Now this is before the days that I used a needle.  Things hadn’t quite got that out of hand but in retrospect this was most certainly the first step along that road.  I’m being candid in this way for two reasons ; one, it seems there’s an awful amount of rubbish perpetrated by media & what-have-you about the sordid world of drug use.  The so-called rules of having to seek out dodgy middlemen in spit & sawdust pubs, of waiting in alleyways & ‘sampling’ packets of white powder with the tip of a knife are all images from Hollywood or thereabouts.  Yes the world is populated by criminals, prostitutes etc etc but at the bottom line there is the supply and the need. And two, I want folk to know that it is that easy should the fancy take & that there really aren’t any hoops to jump through before the dragon jumps up that tube & things will never be the same again.  I want you to see how a reasonably intelligent & capable person can push all common-sense aside and do this all too easily.  Because the other bottom line is that there is no simple answer, and its not just heroin. Its everything, everywhere.  Anything can do the damage, you just need to need enough. After which shame & the need for secrecy begins to do the rest of the damage.

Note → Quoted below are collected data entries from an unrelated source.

/-- The real-time counter of the Vigil island (R453). -/
def State.rtc (s : State) : Nat := s.rdN Reg.VIG_RTC_LO + 2 ^ 32 * s.f Reg.VIG_RTC_HI 0 31

/-- The real-time counter set to `n`, modulo 2^63. -/
def State.setRtc (s : State) (n : Nat) : State :=
  (s.wrN Reg.VIG_RTC_LO n).wrN Reg.VIG_RTC_HI (n / 2 ^ 32 % 2 ^ 31)

/-! ### Modes -/

/-- Mode codes (R30). -/
abbrev mVIGIL : Nat := 1
abbrev mBOOT : Nat := 2
abbrev mHELD : Nat := 3
abbrev mIDLE : Nat := 4
abbrev mSERVICE : Nat := 5
abbrev mARMED : Nat := 6
abbrev mEXPOSE : Nat := 7
abbrev mRECOAT : Nat := 8
abbrev mPAUSE : Nat := 9
abbrev mSAFESTOP : Nat := 10
abbrev mFOLLOW : Nat := 11
abbrev mRESYNC : Nat := 12

/-- The state with `w` in SYS_MODE (R33). -/
def State.setMode (s : State) (w : Word) : State := { s with modeReg := w }

/-- The state with the shadow state `w` (R32, R44). -/
def State.setShadow (s : State) (w : Word) : State := { s with shadowReg := w }

/-- The state with THERM_HOLD of SYS_MODE (R38, R447) set to `b`. -/
def State.setHold (s : State) (b : Bool) : State := s.setMode (putBit s.modeReg 20 b)

/-- SYS_MODE.MODE (R33). -/
def State.mode (s : State) : Nat := fld s.modeReg 0 4

/-- The machine shadows its partner (R32): FOLLOW or RESYNC. -/
def State.shadows (s : State) : Bool := s.mode == mFOLLOW || s.mode == mRESYNC

/-- The mode state the real-time blocks act on: SYS_MODE, or the shadow state in FOLLOW and RESYNC (R31, R44). -/
def State.mw (s : State) : Word := if s.shadows then s.shadowReg else s.modeReg

/-- The mode state the real-time blocks act on, replaced. -/
def State.setMw (s : State) (w : Word) : State :=
  if s.shadows then s.setShadow w else s.setMode w

/-- The mode the real-time blocks act on. -/
def State.emode (s : State) : Nat := fld s.mw 0 4

/-- The shadow state follows the partner tick by tick (R282 to R286): not while RESYNC receives or replays. -/
def State.rtLive (s : State) : Bool := s.mode != mRESYNC || s.f Reg.MLK_STAT 18 2 == 3

/-- PAUSE_PEND of that mode state. -/
def State.pausePend (s : State) : Bool := bitAt s.mw 16

/-- The tick runs (R31). -/
def State.tickRuns (s : State) : Bool := decide (mIDLE ≤ s.mode)

/-- Local time runs, so an event's TIME is local (R401): from the end of SYS reset, while SYS is powered. -/
def State.timeRuns (s : State) : Bool := s.sys.fastOn

/-! ### Beams -/

/-- Beam `n` beside its registers. -/
def State.beam (s : State) (n : Nat) : Beam := vg s.beams n Beam.init

/-- Beam `n` replaced by what `f` makes of it. -/
def State.modBeam (s : State) (n : Nat) (f : Beam → Beam) : State := { s with beams := vs s.beams n (f (s.beam n)) }

/-- `f` done for every beam, in ascending order. -/
def State.forBeams (s : State) (f : State → Nat → State) : State := (List.range 48).foldl f s

/-! ### Interrupt sources and events -/

/-- A rising edge of a source; several in one cycle are one (R390). -/
def State.raise (s : State) (id : Nat) : State :=
  if (id, s.now) ∈ s.irq.raised then s else { s with irq := { s.irq with raised := s.irq.raised ++ [(id, s.now)] } }

/-- Several sources raised, in order. -/
def State.raiseAll (s : State) (ids : List Nat) : State := ids.foldl State.raise s

/-- The condition of a level source: its rising edge raises the source (R389, R390). -/
def State.setLevel (s : State) (id : Nat) (b : Bool) : State :=
  if b then
    if id ∈ s.irq.levels then s
    else ({ s with irq := { s.irq with levels := s.irq.levels ++ [id] } }).raise id
  else { s with irq := { s.irq with levels := s.irq.levels.filter (· ≠ id) } }

/-- The event enters the queue, after those of the same cycle with a lower BLOCK, or the same BLOCK and a lower or
equal UNIT (R404). -/
def evInsert (e : Evt) : List Evt → List Evt
  | [] => [e]
  | x :: r =>
    if x.tb = e.tb ∧ x.time = e.time ∧ (e.block < x.block ∨ e.block = x.block ∧ e.unit < x.unit) then e :: x :: r
    else x :: evInsert e r

/-- An event handed to the recorder: it enters the queue, or is dropped and counted when the queue is full; the sources
it names are raised once it is written or counted as lost (R390, R404). -/
def State.pushEvt (s : State) (e : Evt) : State :=
  if s.evr.queue.length < 64 then { s with evr := { s.evr with queue := evInsert e s.evr.queue } }
  else
    (({ s with evr := { s.evr with lost := s.evr.lost + 1, trigLost := s.evr.trigLost || e.trig } }).inc
      Reg.EVR_CNT_LOST).raiseAll e.raises

/-- The event of a cause at this moment (R401): local compact time, or the real-time counter where local time does not
run. -/
def State.mkEvt (s : State) (block unit kind code : Nat) (arg : Word) (raises : List Nat) (trig : Bool) : Evt :=
  { time := if s.timeRuns then s.compact else s.rd Reg.VIG_RTC_LO, tb := !s.timeRuns, block := block, unit := unit,
    kind := kind, code := code, arg := arg, raises := raises, trig := trig }

/-- Record an event and raise the sources of the same cause. -/
def State.event (s : State) (block unit kind code : Nat) (arg : Word) (raises : List Nat) : State :=
  s.pushEvt (s.mkEvt block unit kind code arg raises false)

/-- Kind codes (R403). -/
abbrev kFAULT : Nat := 1
abbrev kGUARD : Nat := 2
abbrev kREJECT : Nat := 3
abbrev kSTATE : Nat := 4
abbrev kTAIL : Nat := 5
abbrev kMODE : Nat := 6
abbrev kWARN : Nat := 7
abbrev kBUSERR : Nat := 8
abbrev kLOST : Nat := 9

/-- The block code of the register at an address (R27, R402). -/
def blockAt (a : Nat) : Nat :=
  match a / 0x1000000 with
  | 0x04 => if a / 0x10000 = 0x402 then 0x05 else if 0x300 ≤ a % 0x10000 && a % 0x10000 < 0x400 then 0x05 else 0x06
  | 0x08 => 0x04
  | 0x10 => 0x08
  | 0x11 => 0x0C
  | 0x12 => 0x09
  | 0x13 => 0x0A
  | 0x14 => 0x0B
  | 0x15 => 0x0D
  | 0x16 => 0x10
  | 0x17 => if a % 0x1000000 < 0x100000 then 0x11 else 0x12
  | 0x18 => if a % 0x1000000 < 0x100000 then 0x13 else 0x14
  | 0x19 => 0x15
  | 0x1A => if a % 0x1000000 < 0x100000 then 0x0E else 0x0F
  | 0x1B => match a / 0x10000 % 0x100 with
    | 0 => 0x00
    | 1 => 0x01
    | 2 => 0x02
    | 3 => 0x03
    | _ => 0x16
  | _ => 0x16

/-- The instance number a register address names: beam, unit, lane, axis or channel; 0xFF where it names none (R401). -/
def unitAt (a : Nat) : Nat :=
  let o := a % 0x1000000
  match a / 0x1000000 with
  | 0x10 => if o / 0x10000 < 48 then o / 0x10000 else 0xFF
  | 0x11 => if o / 0x10000 < 4 then o / 0x10000 else 0xFF
  | 0x12 =>
    if 0x1000 ≤ o && o < 0x1C00 then o % 0x400 / 4 else 0xFF
  | 0x13 => if 0x400200 ≤ o && o < 0x400300 then (o - 0x400200) / 0x20 else 0xFF
  | 0x15 => if o / 0x1000 < 54 then o / 0x1000 else 0xFF
  | 0x17 =>
    if o < 0x100000 then
      if 0x100 ≤ o && o < 0x160 then (o - 0x100) / 0x20
      else if 0x180 ≤ o && o < 0x1C0 then (o - 0x180) / 0x20 else 0xFF
    else if 0x100100 ≤ o && o < 0x100180 then (o - 0x100100) / 0x40
    else if 0x100200 ≤ o && o < 0x100300 then (o - 0x100200) / 0x20 else 0xFF
  | 0x18 => if o % 0x100000 / 0x1000 = 1 && o % 0x1000 / 0x100 < 16 then o % 0x1000 / 0x100 else 0xFF
  | 0x1A => if o / 0x100 = 1 then o % 0x100 / 0x10 else 0xFF
  | 0x1B => if 0x10100 ≤ o && o < 0x10280 then (o - 0x10100) / 8 else 0xFF
  | _ => 0xFF

/-- A write or command rejected with no effect: a REJECT event with the rejection cause, and the written register's
address (R6, R403). -/
def State.reject (s : State) (a code : Nat) : State := s.event (blockAt a) (unitAt a) kREJECT code (wordOf a) []

/-- The guard-fault source of a register's window (R389). -/
def guardSrc (a : Nat) : Nat :=
  if a / 0x1000000 = 0x10 then 208 else if a / 0x10000 = 0x1B00 || a / 0x10000 = 0x1B01 then 209 else 210

/-- A guard fault of the register at `a` (R16): the pending value is discarded, a GUARD event recorded and the block's
guard-fault source raised; the effective value stays. -/
def State.guardFault (s : State) (a : Nat) : State :=
  ({ s with guard := sdel s.guard a }).event (blockAt a) (unitAt a) kGUARD 0 (wordOf a) [guardSrc a]

/-- The pending value of a guarded register, where it has one. -/
def State.guardAt (s : State) (a : Nat) : Option Word := sfind s.guard a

So off home I went,  attended to the very familiar ritual of rolling a tube and laying the powder on a foil-chute before chasing the bubbling brown liquid up and down with a lighter, judiciously applied underneath.  I fell into a reverie,  then woke & repeated this process for the best part of the rest of the night.  When it was finished I crashed out & got up for work cursing and vomiting a few hours later.  And … and nothing.  This is probably the scariest bit; the next day, you don’t wake up pale and thin, teeth missing & rattling the bones you can see for a ‘fix’.  The next day starts with a hangover, just like a night out on the ale.  So its easy to see why, and how so many do the “I can handle it, no bother. Just dabble.”-dance for months on end.  No thunder & lightning, no mark of Cain.  Simple as … Scary, huh ?

It takes work to pick up a ‘habit’.  Which can mean ‘once a month/week ‘etc down to an hour.  But when the countdown starts, the only person that knows its started is you.  So the clock of the habit just keeps ticking.  In which meantime the rest of life rolls on oblivious.  In fact, it seems to me now - working from memory, at least - that ‘life’ as far as I knew back then continued to be lived in much the same way.  That is, working for five or sometimes six days a week, then the going-out ritual of the weekend days.  Nothing on the surface to betray any symptom of the real process at work underneath.  Except there are signs, if you know where to look and what to look for.  For instance a sudden cessation in drinking.  Especially someone who habitually drank quite a lot.  That’s a good sign to look for,  if you’re of a mind to look.  The two don’t really mix, but if the person is still using the usual amount of stimulants - well that’s strike-two.  Usually a speed user will drink to first control the buzz and then to avoid the come-down.  So put two & two together it gives you enough for a suspicion, no more.  And besides, if its only somebody you’d see for an evening or two out of seven then you’re probably not paying such close attention. I mention it only as an interesting point.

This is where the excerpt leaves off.